(Provided information):
********

-- ==== Sys2Proof/Tests/Slice0.lean ====
section
/-! SUPPORT. Tests. The decode words are written bit by bit from column "encoding" of the opcode table; the expected results are the
spec's own worked examples (the rule is named) or worked out by hand from a rule. Each `test_meets_<Statement>` shows a state and
operands that meet the hypotheses of that statement, clause by clause. -/

namespace Sys2Proof.Tests

open Sys2Proof Sys2Proof.Machine

/-! ## Decoding -/

/-- Each list of bytes decodes, with a byte after it left over, to the instruction at the same place. -/
def readsAs (words : List (List Byte)) (instrs : List Instr) : Bool :=
  decide (words.map (fun w => (decode true (w ++ [0x55])).toOption) = instrs.map fun i => some (i, [0x55]))

theorem test_decode_adc : readsAs
    [[0b01101001, 0x83], [0b01101101, 0x34, 0x12], [0b01100101, 0x83], [0b01100001, 0x83], [0b01110001, 0x83],
      [0b01110101, 0x83], [0b01111101, 0x34, 0x12], [0b01111001, 0x34, 0x12]]
    [.adcImm 0x83, .adcAbs 0x1234, .adcZp 0x83, .adcIndX 0x83, .adcIndY 0x83, .adcZpX 0x83, .adcAbsX 0x1234, .adcAbsY 0x1234] := by
  decide

theorem test_decode_sbc : readsAs
    [[0b11101001, 0x83], [0b11101101, 0x34, 0x12], [0b11100101, 0x83], [0b11100001, 0x83], [0b11110001, 0x83],
      [0b11110101, 0x83], [0b11111101, 0x34, 0x12], [0b11111001, 0x34, 0x12]]
    [.sbcImm 0x83, .sbcAbs 0x1234, .sbcZp 0x83, .sbcIndX 0x83, .sbcIndY 0x83, .sbcZpX 0x83, .sbcAbsX 0x1234, .sbcAbsY 0x1234] := by
  decide

theorem test_decode_cmp_cpx_cpy : readsAs
    [[0b11001001, 0x83], [0b11001101, 0x34, 0x12], [0b11000101, 0x83], [0b11000001, 0x83], [0b11010001, 0x83],
      [0b11010101, 0x83], [0b11011101, 0x34, 0x12], [0b11011001, 0x34, 0x12], [0b11100000, 0x83], [0b11101100, 0x34, 0x12],
      [0b11100100, 0x83], [0b11000000, 0x83], [0b11001100, 0x34, 0x12], [0b11000100, 0x83]]
    [.cmpImm 0x83, .cmpAbs 0x1234, .cmpZp 0x83, .cmpIndX 0x83, .cmpIndY 0x83, .cmpZpX 0x83, .cmpAbsX 0x1234, .cmpAbsY 0x1234,
      .cpxImm 0x83, .cpxAbs 0x1234, .cpxZp 0x83, .cpyImm 0x83, .cpyAbs 0x1234, .cpyZp 0x83] := by
  decide

theorem test_decode_and_eor : readsAs
    [[0b00101001, 0x83], [0b00101101, 0x34, 0x12], [0b00100101, 0x83], [0b00100001, 0x83], [0b00110001, 0x83],
      [0b00110101, 0x83], [0b00111101, 0x34, 0x12], [0b00111001, 0x34, 0x12], [0b01001001, 0x83], [0b01001101, 0x34, 0x12],
      [0b01000101, 0x83], [0b01000001, 0x83], [0b01010001, 0x83], [0b01010101, 0x83], [0b01011101, 0x34, 0x12],
      [0b01011001, 0x34, 0x12]]
    [.andImm 0x83, .andAbs 0x1234, .andZp 0x83, .andIndX 0x83, .andIndY 0x83, .andZpX 0x83, .andAbsX 0x1234, .andAbsY 0x1234,
      .eorImm 0x83, .eorAbs 0x1234, .eorZp 0x83, .eorIndX 0x83, .eorIndY 0x83, .eorZpX 0x83, .eorAbsX 0x1234, .eorAbsY 0x1234] := by
  decide

theorem test_decode_ora_bit : readsAs
    [[0b00101100, 0x34, 0x12], [0b00100100, 0x83], [0b00001001, 0x83], [0b00001101, 0x34, 0x12], [0b00000101, 0x83],
      [0b00000001, 0x83], [0b00010001, 0x83], [0b00010101, 0x83], [0b00011101, 0x34, 0x12], [0b00011001, 0x34, 0x12]]
    [.bitAbs 0x1234, .bitZp 0x83, .oraImm 0x83, .oraAbs 0x1234, .oraZp 0x83, .oraIndX 0x83, .oraIndY 0x83, .oraZpX 0x83,
      .oraAbsX 0x1234, .oraAbsY 0x1234] := by
  decide

theorem test_decode_asl_lsr : readsAs
    [[0b00001110, 0x34, 0x12], [0b00000110, 0x83], [0b00001010], [0b00010110, 0x83], [0b00011110, 0x34, 0x12],
      [0b01001110, 0x34, 0x12], [0b01000110, 0x83], [0b01001010], [0b01010110, 0x83], [0b01011110, 0x34, 0x12]]
    [.aslAbs 0x1234, .aslZp 0x83, .aslAcc, .aslZpX 0x83, .aslAbsX 0x1234, .lsrAbs 0x1234, .lsrZp 0x83, .lsrAcc, .lsrZpX 0x83,
      .lsrAbsX 0x1234] := by
  decide

theorem test_decode_rol_ror : readsAs
    [[0b00101110, 0x34, 0x12], [0b00100110, 0x83], [0b00101010], [0b00110110, 0x83], [0b00111110, 0x34, 0x12],
      [0b01101110, 0x34, 0x12], [0b01100110, 0x83], [0b01101010], [0b01110110, 0x83], [0b01111110, 0x34, 0x12]]
    [.rolAbs 0x1234, .rolZp 0x83, .rolAcc, .rolZpX 0x83, .rolAbsX 0x1234, .rorAbs 0x1234, .rorZp 0x83, .rorAcc, .rorZpX 0x83,
      .rorAbsX 0x1234] := by
  decide

theorem test_decode_bcc_to_bvs : readsAs
    [[0b10010000, 0x83], [0b10110000, 0x83], [0b11110000, 0x83], [0b11010000, 0x83], [0b00110000, 0x83], [0b00010000, 0x83],
      [0b01010000, 0x83], [0b01110000, 0x83]]
    [.bcc 0x83, .bcs 0x83, .beq 0x83, .bne 0x83, .bmi 0x83, .bpl 0x83, .bvc 0x83, .bvs 0x83] := by
  decide

theorem test_decode_jmp_to_nop : readsAs
    [[0b00000000], [0b01001100, 0x34, 0x12], [0b01101100, 0x34, 0x12], [0b00100000, 0x34, 0x12], [0b11101010], [0b01000000],
      [0b01100000]]
    [.brk, .jmpAbs 0x1234, .jmpInd 0x1234, .jsrAbs 0x1234, .nop, .rti, .rts] := by
  decide

theorem test_decode_clc_to_sei : readsAs
    [[0b00011000], [0b11011000], [0b01011000], [0b10111000], [0b00111000], [0b11111000], [0b01111000]]
    [.clc, .cld, .cli, .clv, .sec, .sed, .sei] := by
  decide

theorem test_decode_inc_to_dey : readsAs
    [[0b11001110, 0x34, 0x12], [0b11000110, 0x83], [0b11010110, 0x83], [0b11011110, 0x34, 0x12], [0b11001010], [0b10001000],
      [0b11101110, 0x34, 0x12], [0b11100110, 0x83], [0b11110110, 0x83], [0b11111110, 0x34, 0x12], [0b11101000], [0b11001000]]
    [.decAbs 0x1234, .decZp 0x83, .decZpX 0x83, .decAbsX 0x1234, .dex, .dey, .incAbs 0x1234, .incZp 0x83, .incZpX 0x83,
      .incAbsX 0x1234, .inx, .iny] := by
  decide

theorem test_decode_lda : readsAs
    [[0b10101001, 0x83], [0b10101101, 0x34, 0x12], [0b10100101, 0x83], [0b10100001, 0x83], [0b10110001, 0x83],
      [0b10110101, 0x83], [0b10111101, 0x34, 0x12], [0b10111001, 0x34, 0x12]]
    [.ldaImm 0x83, .ldaAbs 0x1234, .ldaZp 0x83, .ldaIndX 0x83, .ldaIndY 0x83, .ldaZpX 0x83, .ldaAbsX 0x1234, .ldaAbsY 0x1234] := by
  decide

theorem test_decode_ldx_ldy : readsAs
    [[0b10100010, 0x83], [0b10101110, 0x34, 0x12], [0b10100110, 0x83], [0b10111110, 0x34, 0x12], [0b10110110, 0x83],
      [0b10100000, 0x83], [0b10101100, 0x34, 0x12], [0b10100100, 0x83], [0b10110100, 0x83], [0b10111100, 0x34, 0x12]]
    [.ldxImm 0x83, .ldxAbs 0x1234, .ldxZp 0x83, .ldxAbsY 0x1234, .ldxZpY 0x83, .ldyImm 0x83, .ldyAbs 0x1234, .ldyZp 0x83,
      .ldyZpX 0x83, .ldyAbsX 0x1234] := by
  decide

theorem test_decode_sta_stx_sty : readsAs
    [[0b10001101, 0x34, 0x12], [0b10000101, 0x83], [0b10000001, 0x83], [0b10010001, 0x83], [0b10010101, 0x83],
      [0b10011101, 0x34, 0x12], [0b10011001, 0x34, 0x12], [0b10001110, 0x34, 0x12], [0b10000110, 0x83], [0b10010110, 0x83],
      [0b10001100, 0x34, 0x12], [0b10000100, 0x83], [0b10010100, 0x83]]
    [.staAbs 0x1234, .staZp 0x83, .staIndX 0x83, .staIndY 0x83, .staZpX 0x83, .staAbsX 0x1234, .staAbsY 0x1234,
      .stxAbs 0x1234, .stxZp 0x83, .stxZpY 0x83, .styAbs 0x1234, .styZp 0x83, .styZpX 0x83] := by
  decide

theorem test_decode_pha_to_tya : readsAs
    [[0b01001000], [0b00001000], [0b01101000], [0b00101000], [0b10101010], [0b10101000], [0b10111010], [0b10001010],
      [0b10011010], [0b10011000]]
    [.pha, .php, .pla, .plp, .tax, .tay, .tsx, .txa, .txs, .tya] := by
  decide

/-- Unlisted opcodes, operands cut short, and ROR on a chip without it (R93, R94). -/
theorem test_decode_refuses :
    decode true [0x02] = .error (.unlistedOpcode 0x02) ∧ decode true [0xFF, 0, 0] = .error (.unlistedOpcode 0xFF) ∧
    decode true [0x4C, 0x34] = .error (.truncated 0x4C) ∧ decode true [] = .error .empty ∧
    decode false [0x6A] = .error (.unlistedOpcode 0x6A) ∧ decode false [0x2A] = .ok (.rolAcc, []) := ⟨rfl, rfl, rfl, rfl, rfl, rfl⟩

/-- The table's numbering: the first byte is bits 7 to 0; bits from nbits on are 0. -/
theorem test_decode_table_word :
    decodeTableWord 24 0x12344C = some (.jmpAbs 0x1234) ∧ decodeTableWord 8 0x12344C = some (.jmpAbs 0) ∧
    decodeTableWord 16 0x80A9 = some (.ldaImm 0x80) ∧ decodeTableWord 8 0x02 = none := ⟨rfl, rfl, rfl, rfl⟩

/-! ## Well-formedness -/

/-- ROR is ill-formed on a chip without it, in each of its forms (R94). -/
theorem test_wellformed_refuses_ror :
    [Instr.rorAbs 0, .rorZp 0, .rorAcc, .rorZpX 0, .rorAbsX 0].all (fun i => !i.wellFormed false && i.wellFormed true) = true ∧
    Instr.wellFormed false .rolAcc = true := by decide

/-- A pointer that the instruction names and that crosses a page is found (R85). -/
theorem test_lint_finds_pointers :
    Instr.pointerInPage (.ldaIndY 0xFF) = false ∧ Instr.pointerInPage (.ldaIndY 0xFE) = true ∧
    Instr.pointerInPage (.jmpInd 0x12FF) = false ∧ Instr.pointerInPage (.jmpInd 0x1300) = true := by decide

/-! ## The examples of the spec -/

/-- Six flags from 0 and 1, in the order N V D I Z C. -/
def fl (n v d i z c : Nat) : Flags := ⟨n == 1, v == 1, d == 1, i == 1, z == 1, c == 1⟩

********

(Problem to solve): From the entries above, copy each line holding "spec".

(Your solution):
spec's own worked examples (the rule is named) or worked out by hand from a rule. Each `test_meets_<Statement>` shows a state and
/-! ## The examples of the spec -/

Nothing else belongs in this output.